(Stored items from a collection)
↓

-- ==== Sys2Proof/Laws/ApuRanges.lean ====
section
/-! SUPPORT. Every APU operation keeps the fields in the ranges of 64 rule R1300 and the register and wave memories in their size. -/

namespace Sys2Proof.Machine

/-- The registers listed are below 0x26, the wave bytes below 16. -/
abbrev Apu.MemBounds (a : Apu) : Prop := Store.below 0x26 a.nr = true ∧ Store.below 16 a.wave = true

theorem reset_apuRanges : State.reset.apu.Ranges := by decide

/-! ### Ranges -/

theorem maxLen_bound (n : ChanId) : n.maxLen ≤ if n = .three then 256 else 64 := by cases n <;> decide

theorem chan_len_bound {a : Apu} (n : ChanId) (h : a.Ranges) : (a.chan n).len ≤ n.maxLen := by
  obtain ⟨_, ⟨h1, h2, h3, h4⟩, _⟩ := h
  cases n <;> assumption

theorem setReg_ranges {a : Apu} (r : Nat) (v : Byte) (h : a.Ranges) : (a.setReg r v).Ranges := h

theorem setChan_ranges {a : Apu} (n : ChanId) (c : Chan) (hc : c.len ≤ n.maxLen) (h : a.Ranges) :
    (a.setChan n c).Ranges := by
  obtain ⟨h0, ⟨h1, h2, h3, h4⟩, h5⟩ := h
  cases n
  · exact ⟨h0, ⟨hc, h2, h3, h4⟩, h5⟩
  · exact ⟨h0, ⟨h1, hc, h3, h4⟩, h5⟩
  · exact ⟨h0, ⟨h1, h2, hc, h4⟩, h5⟩
  · exact ⟨h0, ⟨h1, h2, h3, hc⟩, h5⟩

theorem advance_ranges {a : Apu} (n : ChanId) (h : a.Ranges) : (a.advance n).Ranges := by
  obtain ⟨⟨h1, h2, h3, h4, h5⟩, h6⟩ := id h
  cases n
  · exact ⟨⟨h1, h2, Nat.mod_lt _ (by decide), h4, h5⟩, h6⟩
  · exact ⟨⟨h1, h2, h3, Nat.mod_lt _ (by decide), h5⟩, h6⟩
  · exact ⟨⟨h1, h2, h3, h4, Nat.mod_lt _ (by decide)⟩, h6⟩
  · simp only [Apu.advance]; split <;> exact h

theorem tickChan_ranges {a : Apu} (n : ChanId) (h : a.Ranges) : (a.tickChan n).Ranges := by
  unfold Apu.tickChan
  split
  · exact advance_ranges n (setChan_ranges n _ (chan_len_bound n h) h)
  · exact setChan_ranges n _ (chan_len_bound n h) h

theorem clockLength_ranges {a : Apu} (n : ChanId) (h : a.Ranges) : (a.clockLength n).Ranges := by
  unfold Apu.clockLength
  dsimp only
  split
  · exact setChan_ranges n _ (Nat.le_trans (Nat.sub_le _ 1) (chan_len_bound n h)) h
  · exact h

theorem clockLengths_ranges {a : Apu} (h : a.Ranges) : a.clockLengths.Ranges :=
  clockLength_ranges _ (clockLength_ranges _ (clockLength_ranges _ (clockLength_ranges _ h)))

theorem envelopeStep_le (up : Bool) {vol : Nat} (h : vol ≤ 15) : envelopeStep up vol ≤ 15 := by
  unfold envelopeStep
  split <;> split <;> omega

theorem envelopeClock_le (r : Byte) (free : BitVec 3) {vol timer : Nat} (hv : vol ≤ 15) (ht : timer ≤ 7) :
    (envelopeClock r free vol timer).1 ≤ 15 ∧ (envelopeClock r free vol timer).2 ≤ 7 := by
  have hf := free.isLt
  unfold envelopeClock
  dsimp only
  split
  · exact ⟨hv, ht⟩
  · have hu : (if timer = 0 then free.toNat else timer - 1) ≤ 7 := by split <;> omega
    generalize (if timer = 0 then free.toNat else timer - 1) = u at hu
    split
    · exact ⟨envelopeStep_le _ hv, Nat.le_of_lt_succ (Nat.mod_lt _ (Nat.succ_pos 7))⟩
    · exact ⟨hv, hu⟩

theorem clockEnvelopes_ranges {a : Apu} (h : a.Ranges) : a.clockEnvelopes.Ranges := by
  obtain ⟨h1, h2, ⟨v1, v2, v4, t1, t2, t4⟩, h3⟩ := h
  have e1 := envelopeClock_le (a.reg 0x12) (Config.freeEnvTimer a.envDraws) v1 t1
  have e2 := envelopeClock_le (a.reg 0x17) (Config.freeEnvTimer (a.envDraws + 1)) v2 t2
  have e4 := envelopeClock_le (a.reg 0x21) (Config.freeEnvTimer (a.envDraws + 2)) v4 t4
  exact ⟨h1, h2, ⟨e1.1, e2.1, e4.1, e1.2, e2.2, e4.2⟩, h3⟩

theorem sweepCheck_ranges {a : Apu} (h : a.Ranges) : a.sweepCheck.Ranges := by
  unfold Apu.sweepCheck
  split
  · exact setChan_ranges .one _ (chan_len_bound .one h) h
  · exact h

theorem sweepStore_ranges {a : Apu} {f : Nat} (hf : f ≤ 2047) (h : a.Ranges) : (a.sweepStore f).Ranges :=
  ⟨h.1, h.2.1, h.2.2.1, hf, h.2.2.2.2⟩

theorem sweepReload_le (a : Apu) : a.sweepReload ≤ 8 := by
  unfold Apu.sweepReload
  dsimp only
  split <;> omega

theorem clockSweep_ranges {a : Apu} (h : a.Ranges) : a.clockSweep.Ranges := by
  have h1 : ({ a with sweepTimer := a.sweepReload } : Apu).Ranges :=
    ⟨h.1, h.2.1, h.2.2.1, h.2.2.2.1, sweepReload_le a⟩
  have ht : (if 0 < a.sweepTimer then a.sweepTimer - 1 else a.sweepTimer) ≤ 8 := by
    have := h.2.2.2.2
    split <;> omega
  unfold Apu.clockSweep
  generalize ({ a with sweepTimer := a.sweepReload } : Apu) = b at h1
  generalize (if 0 < a.sweepTimer then a.sweepTimer - 1 else a.sweepTimer) = t at ht
  dsimp only
  split
  · split
    · split
      · rename_i hc
        exact sweepCheck_ranges (sweepStore_ranges hc.1 (sweepCheck_ranges h1))
      · exact sweepCheck_ranges h1
    · exact h1
  · exact ⟨h.1, h.2.1, h.2.2.1, h.2.2.2.1, ht⟩

theorem sequencerStep_ranges {a : Apu} (n : Nat) (h : a.Ranges) : (a.sequencerStep n).Ranges := by
  unfold Apu.sequencerStep
  dsimp only
  have h1 : (if n % 2 = 0 then a.clockLengths else a).Ranges := by
    split
    · exact clockLengths_ranges h
    · exact h
  generalize (if n % 2 = 0 then a.clockLengths else a) = b at h1
  have h2 : (if n = 2 ∨ n = 6 then b.clockSweep else b).Ranges := by
    split
    · exact clockSweep_ranges h1
    · exact h1
  generalize (if n = 2 ∨ n = 6 then b.clockSweep else b) = c at h2
  split
  · exact clockEnvelopes_ranges h2
  · exact h2

theorem tickSequencer_ranges {a : Apu} (h : a.Ranges) : a.tickSequencer.Ranges := by
  unfold Apu.tickSequencer
  obtain ⟨⟨h1, h2, h3⟩, h4⟩ := id h
  split
  · rename_i hc
    exact ⟨⟨hc, h2, h3⟩, h4⟩
  · have h5 : ({ a with fsCount := 0 } : Apu).Ranges := ⟨⟨Nat.succ_pos 8191, h2, h3⟩, h4⟩
    obtain ⟨⟨g1, _, g3⟩, g4⟩ := sequencerStep_ranges a.fsStep h5
    exact ⟨⟨g1, Nat.mod_lt _ (by decide), g3⟩, g4⟩

theorem cycle_ranges {a : Apu} (h : a.Ranges) : a.cycle.Ranges := by
  unfold Apu.cycle
  split
  · exact tickChan_ranges _ (tickChan_ranges _ (tickChan_ranges _ (tickChan_ranges _ (tickSequencer_ranges h))))
  · exact h

/-- Any number of APU cycles keeps the ranges. -/
theorem run_ranges (n : Nat) (a : Apu) (h : a.Ranges) : (Apu.run n a).Ranges := by
  induction n generalizing a with
  | zero => exact h
  | succ k ih => exact ih _ (cycle_ranges h)

theorem nibble_le (v : Byte) : v.toNat / 16 ≤ 15 := by have := v.isLt; omega

theorem freq_le (a : Apu) (n : ChanId) : a.freq n ≤ 2047 := by
  unfold Apu.freq
  have := (a.reg n.nrx3).isLt
  omega

theorem triggerOwn_ranges {a : Apu} (n : ChanId) (h : a.Ranges) : (a.triggerOwn n).Ranges := by
  obtain ⟨⟨b1, b2, b3, b4, b5⟩, h2, ⟨v1, v2, v4, t1, t2, t4⟩, h5, h6⟩ := h
  have hp : ∀ r, (a.reg r).toNat % 8 ≤ 7 := fun r => by omega
  cases n
  · have h1 : ({ a with
        vol1 := (a.reg 0x12).toNat / 16, envTimer1 := (a.reg 0x12).toNat % 8
        shadow := a.freq .one
        sweepTimer := a.sweepReload
        sweepOn := decide ((a.reg 0x10).toNat / 16 % 8 ≠ 0) || decide ((a.reg 0x10).toNat % 8 ≠ 0) } : Apu).Ranges :=
      ⟨⟨b1, b2, b3, b4, b5⟩, h2, ⟨nibble_le _, v2, v4, hp _, t2, t4⟩, freq_le a .one, sweepReload_le a⟩
    simp only [Apu.triggerOwn]
    split
    · exact sweepCheck_ranges h1
    · exact h1
  · exact ⟨⟨b1, b2, b3, b4, b5⟩, h2, ⟨v1, nibble_le _, v4, t1, hp _, t4⟩, h5, h6⟩
  · exact ⟨⟨b1, b2, b3, b4, Nat.succ_pos 31⟩, h2, ⟨v1, v2, v4, t1, t2, t4⟩, h5, h6⟩
  · exact ⟨⟨b1, b2, b3, b4, b5⟩, h2, ⟨v1, v2, nibble_le _, t1, t2, hp _⟩, h5, h6⟩

theorem trigger_ranges {a : Apu} (n : ChanId) (h : a.Ranges) : (a.trigger n).Ranges := by
  refine triggerOwn_ranges n (setChan_ranges n _ ?_ h)
  dsimp only
  split
  · exact Nat.le_refl _
  · exact chan_len_bound n h

theorem writeReg_ranges {a : Apu} (r : Nat) (v : Byte) (h : a.Ranges) : (a.writeReg r v).Ranges := by
  have h0 : (a.setReg r v).Ranges := h
  have hd : ∀ n, ((a.setReg r v).dacGate n).Ranges := fun n => by
    unfold Apu.dacGate
    split
    · exact h0
    · exact setChan_ranges n _ (chan_len_bound n h0) h0
  have ht : ∀ n, ((a.setReg r v).triggerBit n v).Ranges := fun n => by
    unfold Apu.triggerBit
    split
    · exact trigger_ranges n h0
    · exact h0
  have hl : ∀ n, ((a.setReg r v).loadLength n v).Ranges := fun n => setChan_ranges n _ (Nat.sub_le _ _) h0
  unfold Apu.writeReg
  split
  · dsimp only
    split
    all_goals first | exact hl _ | exact hd _ | exact ht _ | exact h0
  · exact h

theorem powerOff_ranges (a : Apu) : a.powerOff.Ranges := by
  refine ⟨?_, ?_, ?_, ?_⟩ <;> simp [Apu.powerOff, Chan.off]

theorem writeNr52_ranges {a : Apu} (v : Byte) (h : a.Ranges) : (a.writeNr52 v).Ranges := by
  unfold Apu.writeNr52
  split
  · split
    · exact h
    · exact ⟨⟨Nat.succ_pos 8191, Nat.succ_pos 7, h.1.2.2⟩, h.2⟩
  · split
    · exact powerOff_ranges a
    · exact h

/-! ### The memories -/

theorem setReg_apuBounds {a : Apu} {r : Nat} (v : Byte) (hr : r < 0x26) (h : a.MemBounds) : (a.setReg r v).MemBounds :=
  ⟨write_below _ _ hr h.1, h.2⟩

/-- The operations on an APU that leave its two memories alone. -/
def Apu.memView (a : Apu) : Memory × Memory := (a.nr, a.wave)

theorem memBounds_of_view {a b : Apu} (h : a.MemBounds) (e : b.memView = a.memView) : b.MemBounds := by
  simp only [Apu.memView, Prod.mk.injEq] at e
  unfold Apu.MemBounds at *
  rw [e.1, e.2]
  exact h

theorem setChan_view (a : Apu) (n : ChanId) (c : Chan) : (a.setChan n c).memView = a.memView := by cases n <;> rfl

theorem tickChan_view (a : Apu) (n : ChanId) : (a.tickChan n).memView = a.memView := by
  have hadv : ∀ b : Apu, (b.advance n).memView = b.memView := fun b => by
    cases n
    case four => simp only [Apu.advance]; split <;> rfl
    all_goals rfl
  unfold Apu.tickChan
  split
  · exact (hadv _).trans (setChan_view a n _)
  · exact setChan_view a n _

theorem clockLength_view (a : Apu) (n : ChanId) : (a.clockLength n).memView = a.memView := by
  unfold Apu.clockLength
  dsimp only
  split
  · exact setChan_view a n _
  · rfl

theorem clockLengths_view (a : Apu) : a.clockLengths.memView = a.memView :=
  (clockLength_view _ _).trans ((clockLength_view _ _).trans ((clockLength_view _ _).trans (clockLength_view _ _)))

theorem sweepCheck_view (a : Apu) : a.sweepCheck.memView = a.memView := by
  unfold Apu.sweepCheck
  split
  · exact setChan_view a .one _
  · rfl

theorem sweepStore_bounds {a : Apu} (f : Nat) (h : a.MemBounds) : (a.sweepStore f).MemBounds :=
  setReg_apuBounds _ (by decide) (setReg_apuBounds (a := { a with shadow := f }) _ (by decide) h)

theorem clockSweep_bounds {a : Apu} (h : a.MemBounds) : a.clockSweep.MemBounds := by
  have h1 : ({ a with sweepTimer := a.sweepReload } : Apu).MemBounds := h
  unfold Apu.clockSweep
  generalize ({ a with sweepTimer := a.sweepReload } : Apu) = b at h1
  generalize (if 0 < a.sweepTimer then a.sweepTimer - 1 else a.sweepTimer) = t
  have h2 := memBounds_of_view h1 (sweepCheck_view b)
  dsimp only
  split
  · split
    · split
      · exact memBounds_of_view (sweepStore_bounds _ h2) (sweepCheck_view _)
      · exact h2
    · exact h1
  · exact h

theorem sequencerStep_bounds {a : Apu} (n : Nat) (h : a.MemBounds) : (a.sequencerStep n).MemBounds := by
  unfold Apu.sequencerStep
  dsimp only
  have h1 : (if n % 2 = 0 then a.clockLengths else a).MemBounds := by
    split
    · exact memBounds_of_view h (clockLengths_view a)
    · exact h
  generalize (if n % 2 = 0 then a.clockLengths else a) = b at h1
  have h2 : (if n = 2 ∨ n = 6 then b.clockSweep else b).MemBounds := by
    split
    · exact clockSweep_bounds h1
    · exact h1
  generalize (if n = 2 ∨ n = 6 then b.clockSweep else b) = c at h2
  split
  · exact h2
  · exact h2

theorem cycle_bounds {a : Apu} (h : a.MemBounds) : a.cycle.MemBounds := by
  have hs : a.tickSequencer.MemBounds := by
    unfold Apu.tickSequencer
    split
    · exact h
    · exact sequencerStep_bounds (a := { a with fsCount := 0 }) _ h
  unfold Apu.cycle
  split
  · exact memBounds_of_view hs ((tickChan_view _ _).trans ((tickChan_view _ _).trans ((tickChan_view _ _).trans
      (tickChan_view _ _))))
  · exact h

theorem run_bounds (n : Nat) (a : Apu) (h : a.MemBounds) : (Apu.run n a).MemBounds := by
  induction n generalizing a with
  | zero => exact h
  | succ k ih => exact ih _ (cycle_bounds h)

theorem trigger_view (a : Apu) (n : ChanId) : (a.trigger n).memView = a.memView := by
  have ho : ∀ b : Apu, (b.triggerOwn n).memView = b.memView := fun b => by
    cases n
    case one =>
      simp only [Apu.triggerOwn]
      split
      · exact (sweepCheck_view _).trans rfl
      · rfl
    all_goals rfl
  exact (ho _).trans (setChan_view a n _)

theorem writeReg_bounds {a : Apu} {r : Nat} (v : Byte) (hr : r < 0x26) (h : a.MemBounds) : (a.writeReg r v).MemBounds := by
  have h0 := setReg_apuBounds v hr h
  have hd : ∀ n, ((a.setReg r v).dacGate n).MemBounds := fun n => by
    unfold Apu.dacGate
    split
    · exact h0
    · exact memBounds_of_view h0 (setChan_view _ n _)
  have ht : ∀ n, ((a.setReg r v).triggerBit n v).MemBounds := fun n => by
    unfold Apu.triggerBit
    split
    · exact memBounds_of_view h0 (trigger_view _ n)
    · exact h0
  have hl : ∀ n, ((a.setReg r v).loadLength n v).MemBounds := fun n => memBounds_of_view h0 (setChan_view _ n _)
  unfold Apu.writeReg
  split
  · dsimp only
    split
    all_goals first | exact hl _ | exact hd _ | exact ht _ | exact h0
  · exact h

theorem writeNr52_bounds {a : Apu} (v : Byte) (h : a.MemBounds) : (a.writeNr52 v).MemBounds := by
  unfold Apu.writeNr52
  split
  · split <;> exact h
  · split
    · exact ⟨rfl, h.2⟩
    · exact h

end Sys2Proof.Machine
end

↑

__DIRECTIONS__
Quote only the stretch of lines that starts the data above and ends with the line containing "a.Ranges) : a.clockLengths.Ranges", both included.

__OUTPUT FOR THIS TASK__
-- ==== Sys2Proof/Laws/ApuRanges.lean ====
section
/-! SUPPORT. Every APU operation keeps the fields in the ranges of 64 rule R1300 and the register and wave memories in their size. -/

namespace Sys2Proof.Machine

/-- The registers listed are below 0x26, the wave bytes below 16. -/
abbrev Apu.MemBounds (a : Apu) : Prop := Store.below 0x26 a.nr = true ∧ Store.below 16 a.wave = true

theorem reset_apuRanges : State.reset.apu.Ranges := by decide

/-! ### Ranges -/

theorem maxLen_bound (n : ChanId) : n.maxLen ≤ if n = .three then 256 else 64 := by cases n <;> decide

theorem chan_len_bound {a : Apu} (n : ChanId) (h : a.Ranges) : (a.chan n).len ≤ n.maxLen := by
  obtain ⟨_, ⟨h1, h2, h3, h4⟩, _⟩ := h
  cases n <;> assumption

theorem setReg_ranges {a : Apu} (r : Nat) (v : Byte) (h : a.Ranges) : (a.setReg r v).Ranges := h

theorem setChan_ranges {a : Apu} (n : ChanId) (c : Chan) (hc : c.len ≤ n.maxLen) (h : a.Ranges) :
    (a.setChan n c).Ranges := by
  obtain ⟨h0, ⟨h1, h2, h3, h4⟩, h5⟩ := h
  cases n
  · exact ⟨h0, ⟨hc, h2, h3, h4⟩, h5⟩
  · exact ⟨h0, ⟨h1, hc, h3, h4⟩, h5⟩
  · exact ⟨h0, ⟨h1, h2, hc, h4⟩, h5⟩
  · exact ⟨h0, ⟨h1, h2, h3, hc⟩, h5⟩

theorem advance_ranges {a : Apu} (n : ChanId) (h : a.Ranges) : (a.advance n).Ranges := by
  obtain ⟨⟨h1, h2, h3, h4, h5⟩, h6⟩ := id h
  cases n
  · exact ⟨⟨h1, h2, Nat.mod_lt _ (by decide), h4, h5⟩, h6⟩
  · exact ⟨⟨h1, h2, h3, Nat.mod_lt _ (by decide), h5⟩, h6⟩
  · exact ⟨⟨h1, h2, h3, h4, Nat.mod_lt _ (by decide)⟩, h6⟩
  · simp only [Apu.advance]; split <;> exact h

theorem tickChan_ranges {a : Apu} (n : ChanId) (h : a.Ranges) : (a.tickChan n).Ranges := by
  unfold Apu.tickChan
  split
  · exact advance_ranges n (setChan_ranges n _ (chan_len_bound n h) h)
  · exact setChan_ranges n _ (chan_len_bound n h) h

theorem clockLength_ranges {a : Apu} (n : ChanId) (h : a.Ranges) : (a.clockLength n).Ranges := by
  unfold Apu.clockLength
  dsimp only
  split
  · exact setChan_ranges n _ (Nat.le_trans (Nat.sub_le _ 1) (chan_len_bound n h)) h
  · exact h

theorem clockLengths_ranges {a : Apu} (h : a.Ranges) : a.clockLengths.Ranges :=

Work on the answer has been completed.